RECORDS SHOWN |
-- ==== Sys2Proof/Machine/Operands.lean ====
section
/-! DEFINITION. The operands of the vector engine: the fields of its four formats (R140 to R143), the operand codes (R133), the
rotating file (R130), lanes and predicates (R131, R146), and effective addresses (R141). -/

namespace Sys2Proof.Machine

/-! ## Fields -/

/-- OPC. -/
def vOpc (w : U64) : Nat := fld w 56 8
/-- TYPE of format V, SPACE of format M. -/
def vType (w : U64) : Nat := fld w 53 3
/-- PRED of formats V and M. -/
def vPred (w : U64) : Nat := fld w 49 4
/-- PZ. -/
def vPz (w : U64) : Bool := bitOf w 48
/-- VD. -/
def vVd (w : U64) : Nat := fld w 41 7
/-- VA. -/
def vVa (w : U64) : Nat := fld w 34 7
/-- VB. -/
def vVb (w : U64) : Nat := fld w 27 7
/-- VC. -/
def vVc (w : U64) : Nat := fld w 20 7
/-- RM. -/
def vRm (w : U64) : Nat := fld w 18 2
/-- SAT. -/
def vSat (w : U64) : Bool := bitOf w 17
/-- IS. -/
def vIs (w : U64) : Bool := bitOf w 16
/-- IMM. -/
def vImm (w : U64) : Nat := fld w 0 16
/-- SA of format M. -/
def mSa (w : U64) : Nat := fld w 36 5
/-- OFF of format M. -/
def mOff (w : U64) : Int := signed 16 (fld w 20 16)
/-- FMT of format M. -/
def mFmt (w : U64) : Nat := fld w 16 4
/-- ROW of format M. -/
def mRow (w : U64) : Nat := fld w 11 5
/-- SD of format S, SA of format B. -/
def sSd (w : U64) : Nat := fld w 51 5
/-- SA of format S. -/
def sSa (w : U64) : Nat := fld w 46 5
/-- SB of format S. -/
def sSb (w : U64) : Nat := fld w 41 5
/-- IMM32, sign-extended. -/
def sImm (w : U64) : U64 := BitVec.ofInt 64 (signed 32 (fld w 0 32))
/-- PRED of format B. -/
def bPred (w : U64) : Nat := fld w 47 4
/-- TYPE of format B. -/
def bType (w : U64) : Nat := fld w 44 3
/-- ALL. -/
def bAll (w : U64) : Bool := bitOf w 43
/-- IMM16 of format B. -/
def bImm (w : U64) : Nat := fld w 24 16
/-- OFF of format B. -/
def bOff (w : U64) : Int := signed 24 (fld w 0 24)

/-- The lane width of a TYPE (R140). -/
def typeWidth (ty : Nat) : Nat :=
  match ty with
  | 0 => 32 | 1 => 16 | 2 => 8 | 3 => 16 | _ => 32

/-- The Hazel format of a TYPE. -/
def typeHazel (ty : Nat) : HFmt := if ty = 1 then hazel16 else hazel32

/-! ## Which codes are legal (R133, R147) -/

/-- The kind of an operand. -/
inductive OpKind where
  | vec | pred | scalar
  deriving DecidableEq, Repr

/-- A source code of its kind (R133). -/
def srcOk (k : OpKind) (code : Nat) : Bool :=
  match k with
  | .vec => decide (code < 0x41) || decide (0x60 ≤ code)
  | .pred => decide (0x50 ≤ code) && decide (code < 0x60)
  | .scalar => decide (0x60 ≤ code)

/-- A destination code of its kind (R133). -/
def dstOk (k : OpKind) (code : Nat) : Bool :=
  match k with
  | .vec => decide (code < 0x40) || decide (code = 0x41)
  | .pred => decide (0x50 ≤ code) && decide (code < 0x60)
  | .scalar => decide (0x60 ≤ code)

/-- The operands of an instruction of format V: accepted TYPE codes, the kind of VD, the kinds of VA, VB and VC, none where the
instruction reads none (R147). -/
structure VForm where
  /-- accepted TYPE codes -/
  types : List Nat
  /-- the destination -/
  dst : OpKind
  /-- VA -/
  va : Option OpKind
  /-- VB -/
  vb : Option OpKind
  /-- VC -/
  vc : Option OpKind
  deriving DecidableEq, Repr

/-- Every TYPE code. -/
def typesAll : List Nat := [0, 1, 2, 3, 4]

/-- The forms of R147; none for an opcode that is not of format V. -/
def vForm (opc : Nat) : Option VForm :=
  match opc with
  | 0x01 | 0x02 | 0x03 | 0x06 | 0x07 | 0x19 | 0x1C => some ⟨typesAll, .vec, some .vec, some .vec, none⟩
  | 0x04 | 0x05 => some ⟨typesAll, .vec, some .vec, some .vec, some .vec⟩
  | 0x08 | 0x09 | 0x0E | 0x0F | 0x10 | 0x11 | 0x1B | 0x1D => some ⟨typesAll, .vec, some .vec, none, none⟩
  | 0x0A | 0x0B | 0x0C => some ⟨[0, 1], .vec, some .vec, none, none⟩
  | 0x0D => some ⟨[0], .vec, some .vec, none, none⟩
  | 0x12 | 0x13 | 0x14 | 0x15 | 0x16 | 0x17 => some ⟨[2, 3, 4], .vec, some .vec, some .vec, none⟩
  | 0x18 => some ⟨typesAll, .pred, some .vec, some .vec, none⟩
  | 0x1A => some ⟨[0, 1, 2, 3, 4, 5, 6, 7], .pred, some .pred, some .pred, none⟩
  | 0x1E => some ⟨typesAll, .scalar, some .vec, none, none⟩
  | 0x1F => some ⟨typesAll, .vec, none, some .scalar, none⟩
  | 0x20 => some ⟨[2, 3, 4], .vec, none, none, none⟩
  | _ => none

/-- A source that the instruction reads has a code of its kind. -/
def optSrcOk (k : Option OpKind) (code : Nat) : Bool :=
  match k with
  | none => true
  | some x => srcOk x code

/-- The conditions of single instructions of format V (R149, R150, R152); a vcvt part k ≥ r is refused (log entry 21), and so are a vcvt
whose source TYPE, and a vnorm whose Berry format, is a code that names none (DESIGN CHOICE, log entry 107). -/
def vExtra (w : U64) : Bool :=
  let imm := vImm w
  match vOpc w with
  | 0x0D => decide (256 ≤ imm % 512) || (decide (vPred w = 0) && decide (imm % 8 ≤ 4))
  | 0x0E =>
    let a := typeWidth (imm % 8)
    let b := typeWidth (vType w)
    decide (imm % 8 ≤ 4) && (decide (a = b) || decide (imm / 8 % 4 < max a b / min a b))
  | 0x18 => decide (imm % 8 ≠ 7)
  | _ => true

/-- An instruction that raises no VE_ILLEGAL by its word alone (R147, R162); a vldb or vstb with FMT 5 to 15 raises it (DESIGN CHOICE, log
entry 107). -/
def vLegal (w : U64) : Bool :=
  let opc := vOpc w
  match vForm opc with
  | some f =>
    f.types.contains (vType w) && dstOk f.dst (vVd w) && optSrcOk f.va (vVa w) && optSrcOk f.vb (vVb w) &&
      optSrcOk f.vc (vVc w) && vExtra w
  | none =>
    if opc = 0x30 then dstOk .vec (vVd w) && decide (vType w ≤ 5)
    else if opc = 0x31 then srcOk .vec (vVd w) && decide (vType w ≤ 5)
    else if opc = 0x32 then dstOk .vec (vVd w) && decide (vType w ≤ 5) && decide (vPred w = 0) && decide (mFmt w ≤ 4)
    else if opc = 0x33 then srcOk .vec (vVd w) && decide (vType w ≤ 5) && decide (vPred w = 0) && decide (mFmt w ≤ 4)
    else if opc = 0x34 ∨ opc = 0x35 then decide (0x60 ≤ vVd w) && decide (vType w = 0)
    else if opc = 0x53 then decide (bType w ≤ 4)
    else (decide (0x40 ≤ opc) && decide (opc ≤ 0x4D)) || (decide (0x50 ≤ opc) && decide (opc ≤ 0x5B))

/-- The vector source codes of an instruction, VA first (R133). -/
def vSources (w : U64) : List Nat :=
  match vForm (vOpc w) with
  | some f =>
    (if f.va = some .vec then [vVa w] else []) ++ (if f.vb = some .vec then [vVb w] else []) ++
      (if f.vc = some .vec then [vVc w] else [])
  | none => if vOpc w = 0x31 ∨ vOpc w = 0x33 then [vVd w] else []

/-- Words that an instruction pops from AQ (R133). -/
def vPops (w : U64) : Nat := (vSources w).countP (· == 0x40)

/-- The instruction pushes to OQ (R133). -/
def vPushes (w : U64) : Bool :=
  decide (vVd w = 0x41) &&
    (match vForm (vOpc w) with
     | some f => decide (f.dst = .vec)
     | none => decide (vOpc w = 0x30) || decide (vOpc w = 0x32))

/-- An instruction of format V pushes to OQ with a TYPE other than 0 (R155). -/
def vPushType (w : U64) : Bool := (vForm (vOpc w)).isSome && decide (vType w ≠ 0)

/-! ## Registers (R129, R130) -/

/-- The physical register that a code below 0x40 names (R130). -/
def physReg (c : Context) (code : Nat) : Nat := if code < 32 then code else 32 + (code - 32 + c.rb.toNat) % 32

/-- A predicate; P0 reads as all ones (R129). -/
def Context.pred (c : Context) (i : Nat) : BitVec 128 := if i = 0 then BitVec.allOnes 128 else SMap.get 0 c.p i

/-- A write of a predicate; P0's is discarded (R129). -/
def Context.setPred (c : Context) (i : Nat) (v : BitVec 128) : Context :=
  if i = 0 then c else { c with p := SMap.set 0 c.p i v }

/-- A scalar; S0 reads as 0 (R129). -/
def Context.scalar (c : Context) (i : Nat) : U64 := if i = 0 then 0 else SMap.get 0 c.sc i

/-- A write of a scalar; S0's is discarded (R129). -/
def Context.setScalar (c : Context) (i : Nat) (v : U64) : Context :=
  if i = 0 then c else { c with sc := SMap.set 0 c.sc i v }

/-- The value of `w` bits in lane i (R131). -/
def laneAt (w i : Nat) (v : BitVec 1024) : Nat := fld v (w * i) w

/-- A register from its lanes, lane 0 first. -/
def packLanes (w : Nat) (l : List Nat) : BitVec 1024 := BitVec.ofNat 1024 (l.foldr (fun x acc => x % 2 ^ w + 2 ^ w * acc) 0)

/-- Every lane holds x. -/
def allLanes (w x : Nat) : BitVec 1024 := packLanes w (List.replicate (1024 / w) x)

/-- Reads a vector source; AQ gives up its oldest word (R133). -/
def takeSource (c : Context) (code w : Nat) : Context × BitVec 1024 :=
  if code < 0x40 then (c, SMap.get 0 c.v (physReg c code))
  else if code = 0x40 then ({ c with aq := c.aq.drop 1 }, c.aq.headD 0)
  else (c, allLanes w (c.scalar (code - 0x60)).toNat)

/-- Reads the vector sources of an instruction in order (R133). -/
def takeSources : Context → List Nat → Nat → Context × List (BitVec 1024)
  | c, [], _ => (c, [])
  | c, code :: t, w =>
    let r := takeSource c code w
    let q := takeSources r.1 t w
    (q.1, r.2 :: q.2)

/-- Lane i of width w is enabled by a predicate (R131). -/
def laneOn (p : BitVec 128) (w i : Nat) : Bool := bitOf p (i * w / 8)

/-- What becomes of a lane of the destination. -/
inductive LaneOut where
  /-- the lane receives a value -/
  | wr (bits : Nat)
  /-- disabled by PRED (R146) -/
  | off
  /-- kept whatever PZ holds -/
  | keep
  deriving DecidableEq, Repr

/-- Writes the destination register or pushes OQ (R133, R146); a lane that an instruction keeps is pushed as 0, since OQ holds no old value
(DESIGN CHOICE, log entry 110). -/
def Context.putVec (c : Context) (w : U64) (width : Nat) (l : List LaneOut) : Context :=
  if vVd w = 0x41 then
    { c with oq := c.oq ++ [packLanes width (l.map (fun o => match o with | .wr b => b | _ => 0))] }
  else
    let r := physReg c (vVd w)
    let old := SMap.get 0 c.v r
    { c with v := SMap.set 0 c.v r (packLanes width (l.zipIdx.map (fun (o, i) =>
        match o with
        | .wr b => b
        | .off => if vPz w then 0 else laneAt width i old
        | .keep => laneAt width i old))) }

/-! ## Draws (R160) -/

/-- The number that context k would draw next in a lane (R66, R67, R160). -/
def State.vecDraw (s : State) (k lane : Nat) : Nat :=
  let n := k / 4
  let init := match s.groveOwner n with
    | none => srInit 0 0 (8 * n + 4) lane
    | some d => srInit (s.obj 0x6020 (d + 1)) (s.obj (0x6100 + 16 * d) 5) (8 * n + 4) lane
  srDraw init (k % 4 * 2 ^ 30 + SMap.get 0 (s.ctx k).draws lane)

/-- The lanes of a list have drawn once more. -/
def Context.countDraws (c : Context) (lanes : List Nat) : Context :=
  { c with draws := lanes.foldl (fun m i => SMap.set 0 m i (SMap.get 0 m i + 1)) c.draws }

/-! ## Addresses (R141) -/

/-- The bytes of a space. -/
def spaceSize (space : Nat) : Nat := if space = 0 then 0x40000 else 0x100000

/-- The device address of byte `off` of a space, seen by context k. -/
def spaceAddr (k space off : Nat) : Nat :=
  if space = 0 then storeAddr (k / 4) (off % 0x40000)
  else tileAddr (if space = 5 then k else 4 * (k / 4) + (space - 1)) (off % 0x100000)

/-- The effective address of a memory instruction within its space (R141). -/
def effAddr (c : Context) (w : U64) (unit : Nat) : Nat :=
  let size := spaceSize (vType w)
  let a := (((c.scalar (mSa w)).toNat : Int) + mOff w * unit) % size
  a.toNat / unit * unit

end Sys2Proof.Machine
end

THE TASK | Using the records above, set down exactly the lines from the one with "codes (R133), the" through the one with "def typeHazel (ty", inclusive, and nothing more.

OUTPUT FOR THIS EXERCISE |
/-! DEFINITION. The operands of the vector engine: the fields of its four formats (R140 to R143), the operand codes (R133), the
rotating file (R130), lanes and predicates (R131, R146), and effective addresses (R141). -/

namespace Sys2Proof.Machine

/-! ## Fields -/

/-- OPC. -/
def vOpc (w : U64) : Nat := fld w 56 8
/-- TYPE of format V, SPACE of format M. -/
def vType (w : U64) : Nat := fld w 53 3
/-- PRED of formats V and M. -/
def vPred (w : U64) : Nat := fld w 49 4
/-- PZ. -/
def vPz (w : U64) : Bool := bitOf w 48
/-- VD. -/
def vVd (w : U64) : Nat := fld w 41 7
/-- VA. -/
def vVa (w : U64) : Nat := fld w 34 7
/-- VB. -/
def vVb (w : U64) : Nat := fld w 27 7
/-- VC. -/
def vVc (w : U64) : Nat := fld w 20 7
/-- RM. -/
def vRm (w : U64) : Nat := fld w 18 2
/-- SAT. -/
def vSat (w : U64) : Bool := bitOf w 17
/-- IS. -/
def vIs (w : U64) : Bool := bitOf w 16
/-- IMM. -/
def vImm (w : U64) : Nat := fld w 0 16
/-- SA of format M. -/
def mSa (w : U64) : Nat := fld w 36 5
/-- OFF of format M. -/
def mOff (w : U64) : Int := signed 16 (fld w 20 16)
/-- FMT of format M. -/
def mFmt (w : U64) : Nat := fld w 16 4
/-- ROW of format M. -/
def mRow (w : U64) : Nat := fld w 11 5
/-- SD of format S, SA of format B. -/
def sSd (w : U64) : Nat := fld w 51 5
/-- SA of format S. -/
def sSa (w : U64) : Nat := fld w 46 5
/-- SB of format S. -/
def sSb (w : U64) : Nat := fld w 41 5
/-- IMM32, sign-extended. -/
def sImm (w : U64) : U64 := BitVec.ofInt 64 (signed 32 (fld w 0 32))
/-- PRED of format B. -/
def bPred (w : U64) : Nat := fld w 47 4
/-- TYPE of format B. -/
def bType (w : U64) : Nat := fld w 44 3
/-- ALL. -/
def bAll (w : U64) : Bool := bitOf w 43
/-- IMM16 of format B. -/
def bImm (w : U64) : Nat := fld w 24 16
/-- OFF of format B. -/
def bOff (w : U64) : Int := signed 24 (fld w 0 24)

/-- The lane width of a TYPE (R140). -/
def typeWidth (ty : Nat) : Nat :=
  match ty with
  | 0 => 32 | 1 => 16 | 2 => 8 | 3 => 16 | _ => 32

/-- The Hazel format of a TYPE. -/
def typeHazel (ty : Nat) : HFmt := if ty = 1 then hazel16 else hazel32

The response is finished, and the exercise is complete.